Bivariate analyses confirm that each of the four actors — the preferences of average citizenry, economic elite, and interest groups, organized or otherwise — exert a significant influence on American policy. The real revelations come stumbling out when the authors assess the relative impact of these agents against each other in a multivariate analysis.
The sway of the average citizen on shaping policy drops “precipitously, to a non-significant, near zero level” confirming what many ordinary Americans may have suspected for some time. Economic elites emerge as the most influential actors with a “quite substantial, highly significant, independent impact on policy.”
As far as organized interest groups as a whole are concerned, they exercise a “large, positive, highly significant impact upon public policy.” Upon further dissection, the authors find that the influence of business-based interest groups is nearly twice that of mass-based interest groups.
The authors remind us that public policy and politics in general is not always a zero-sum game where, for instance, if the economic elite win the average citizen must lose out. In some cases, citizens’ policy preferences are closely aligned with those of the economic elite or business interest groups. However, while this may be viewed as a “win” for the average citizen, it is a “coincidental” win and it does not mean that average citizens have an independent influence on policy.
The issues that the average citizen and the economic elite dissent and spar on, are critical issues like tax reform, corporate regulation and abortion; and on these the economic elite “generally get their way.”
The authors’ research points to certain staggering conclusions. Unless aligned with the preferences of the economic elite or organized interest groups, the preferences of the average citizen or the median voter have a near-zero impact upon public policy. Also, interest groups do not reflect the policy priorities or policy predilections of the masses. Indeed, “the net alignments of the most influential, business related groups are negatively related to the average citizen’s wishes.” Further, there seems to be no association between the policy preferences of interest groups (mass or business) and those of the economic elite.

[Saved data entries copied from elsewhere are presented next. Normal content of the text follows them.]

-- ==== Sys2Proof/Decode.lean ====
section
/-! DEFINITION. Decoding (R46, R48 to R53, R57 to R59) and encoding (R54 to R56), and the opcode table's numbering of bits (R46). -/

namespace Sys2Proof

open Sys2Proof.Machine (lowByte highByte joinBytes byteOfNumber tableByte)

/-- The length in bytes of a format (R46). -/
def Format.length : Format → Nat
  | .F0 => 1
  | .F8 => 2
  | .F16 => 3

/-- The format of the instruction whose first byte this is, none for an unknown opcode (R49). -/
def opcodeFormat (b0 : Byte) : Option Format :=
  match b0 with
  | 0x00#8 => some .F0
  | 0x01#8 => some .F8
  | 0x02#8 => some .F0
  | 0x03#8 => some .F16
  | 0x04#8 => some .F16
  | 0x05#8 => some .F8
  | 0x06#8 => some .F16
  | 0x07#8 => some .F16
  | 0x08#8 => some .F16
  | 0x09#8 => some .F0
  | 0x0A#8 => some .F0
  | 0x0B#8 => some .F8
  | 0x0C#8 => some .F8
  | 0x0D#8 => some .F16
  | 0x0E#8 => some .F16
  | 0x0F#8 => some .F0
  | 0x10#8 => some .F16
  | 0x11#8 => some .F16
  | 0x12#8 => some .F0
  | 0x13#8 => some .F0
  | 0x14#8 => some .F0
  | 0x16#8 => some .F8
  | _ => none

/-- `Decode(b0, b1, b2)` (R50), from the bytes at `pc`, `pc + 1` and `pc + 2`. A 16-bit operand is `{b2, b1}` (R48). The reserved
0x15 and the bytes from 0x17 up are unknown (R51); 0x0B and 0x0C are always two bytes (C4, D11). -/
def decode (b0 b1 b2 : Byte) : Decoded :=
  match b0 with
  | 0x00#8 => .instr .nop
  | 0x01#8 => .instr (.add b1)
  | 0x02#8 => .instr .outa
  | 0x03#8 => .instr (.jmp (joinBytes b2 b1))
  | 0x04#8 => .instr (.jz (joinBytes b2 b1))
  | 0x05#8 => .instr (.sub b1)
  | 0x06#8 => .instr (.jr (joinBytes b2 b1))
  | 0x07#8 => .instr (.call (joinBytes b2 b1))
  | 0x08#8 => .instr (.setsp (joinBytes b2 b1))
  | 0x09#8 => .instr .tba
  | 0x0A#8 => .instr .tab
  | 0x0B#8 => .instr (.ldaImm b1)
  | 0x0C#8 => .instr (.ldbImm b1)
  | 0x0D#8 => .instr (.ldaMem (joinBytes b2 b1))
  | 0x0E#8 => .instr (.ldbMem (joinBytes b2 b1))
  | 0x0F#8 => .instr .hlt
  | 0x10#8 => .instr (.sta (joinBytes b2 b1))
  | 0x11#8 => .instr (.stb (joinBytes b2 b1))
  | 0x12#8 => .instr .pha
  | 0x13#8 => .instr .pla
  | 0x14#8 => .instr .rts
  | 0x16#8 => .instr (.cmp b1)
  | _ => .unknown b0

/-- What an answer of `decode` says of a buffer whose instruction ends where `rest` begins. -/
def Decoded.toResult (d : Decoded) (rest : List Byte) : Except DecodeError (Instr × List Byte) :=
  match d with
  | .instr i => .ok (i, rest)
  | .unknown b0 => .error (.unknownOpcode b0)

/-- The instruction at the head of a byte buffer, and the bytes after it (R49, R50). -/
def decodeBytes : List Byte → Except DecodeError (Instr × List Byte)
  | [] => .error .empty
  | b0 :: rest =>
    match opcodeFormat b0, rest with
    | none, _ => .error (.unknownOpcode b0)
    | some .F0, rest => (decode b0 0 0).toResult rest
    | some .F8, b1 :: rest => (decode b0 b1 0).toResult rest
    | some .F16, b1 :: b2 :: rest => (decode b0 b1 b2).toResult rest
    | some _, _ => .error (.truncated b0)

/-- An answer of `decode` as a line of a listing. -/
def Decoded.toLine : Decoded → ListingLine
  | .instr i => .instr i
  | .unknown b0 => .unknown b0

/-- The sequential walk over a byte buffer: decode at offset 0, advance by the opcode's length (1 for an unknown byte), repeat (R58). -/
def listing : List Byte → List ListingLine
  | [] => []
  | b0 :: rest =>
    match opcodeFormat b0 with
    | none => .unknown b0 :: listing rest
    | some .F0 => (decode b0 0 0).toLine :: listing rest
    | some .F8 =>
      match rest with
      | b1 :: rest' => (decode b0 b1 0).toLine :: listing rest'
      | [] => [.truncated [b0]]
    | some .F16 =>
      match rest with
      | b1 :: b2 :: rest' => (decode b0 b1 b2).toLine :: listing rest'
      | short => [.truncated (b0 :: short)]

/-- The opcode byte of an instruction (R47). -/
def Instr.opcode : Instr → Byte
  | .nop => 0x00
  | .add _ => 0x01
  | .outa => 0x02
  | .jmp _ => 0x03
  | .jz _ => 0x04
  | .sub _ => 0x05
  | .jr _ => 0x06
  | .call _ => 0x07
  | .setsp _ => 0x08
  | .tba => 0x09
  | .tab => 0x0A
  | .ldaImm _ => 0x0B
  | .ldbImm _ => 0x0C
  | .ldaMem _ => 0x0D
  | .ldbMem _ => 0x0E
  | .hlt => 0x0F
  | .sta _ => 0x10
  | .stb _ => 0x11
  | .pha => 0x12
  | .pla => 0x13
  | .rts => 0x14
  | .cmp _ => 0x16

/-- The format of an instruction (R47). -/
def Instr.format : Instr → Format
  | .nop | .outa | .tba | .tab | .hlt | .pha | .pla | .rts => .F0
  | .add _ | .sub _ | .cmp _ | .ldaImm _ | .ldbImm _ => .F8
  | .jmp _ | .jz _ | .jr _ | .call _ | .setsp _ | .ldaMem _ | .ldbMem _ | .sta _ | .stb _ => .F16

/-- The length of an instruction in bytes (R46, R49). -/
def Instr.length (i : Instr) : Nat := i.format.length

/-- The operand bytes an encoder writes after the opcode: none, `imm8`, or the low byte and then the high byte of the 16-bit operand (R54). -/
def Instr.operandBytes : Instr → List Byte
  | .nop | .outa | .tba | .tab | .hlt | .pha | .pla | .rts => []
  | .add v | .sub v | .cmp v | .ldaImm v | .ldbImm v => [v]
  | .jmp a | .jz a | .jr a | .call a | .setsp a | .ldaMem a | .ldbMem a | .sta a | .stb a => [lowByte a, highByte a]

/-- `Encode` (R54): the opcode byte, then the operand bytes. -/
def encode (i : Instr) : List Byte := i.opcode :: i.operandBytes

/-- The encoder places instructions back to back (R56). -/
def assemble (prog : List Instr) : List Byte := prog.flatMap encode

/-- The checked instruction that an opcode number and an operand number stand for: none where the opcode is not defined, the operand
is missing or not wanted, or the operand is out of its field's range (R54; U6 `refuse`). -/
def RawInstr.toInstr (r : RawInstr) : Option Instr :=
  let toOption (d : Decoded) : Option Instr :=
    match d with
    | .instr i => some i
    | .unknown _ => none
  if r.opcode < 256 then
    let b0 := BitVec.ofNat 8 r.opcode
    match opcodeFormat b0, r.operand with
    | some .F0, none => toOption (decode b0 0 0)
    | some .F8, some v => if v < 256 then toOption (decode b0 (byteOfNumber v 0) 0) else none
    | some .F16, some v => if v < 65536 then toOption (decode b0 (byteOfNumber v 0) (byteOfNumber v 1)) else none
    | _, _ => none
  else none

/-- The instruction the decoder reads from the number `w` of `nbits` bits, numbered as spec/opcode_table.json numbers them: byte 0 in
bits 7:0, byte 1 in bits 15:8, byte 2 in bits 23:16 (R46), every bit from `nbits` up being 0. -/
def decodeTableWord (nbits w : Nat) : Option Instr :=
  match decode (tableByte nbits w 0) (tableByte nbits w 1) (tableByte nbits w 2) with
  | .instr i => some i
  | .unknown _ => none

end Sys2Proof
end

The preferences of the economic elite have far more policy impact than those of average citizens.
In their final analysis, Gilens and Page conclude that although
Americans do enjoy many features central to democratic governance, such as regular election, freedom of speech and association, and a widespread (if still contested) franchise…. the majority does not rule– at least not in the causal sense of actually determining policy outcomes. When a majority of citizens disagree with the economic elites and/or with organized interests, they generally lose.
The authors close on a cautionary note: they “believe that if policymaking is dominated by powerful business organizations and a small number of affluent Americans, then America’s claims to being a democratic society are seriously threatened.”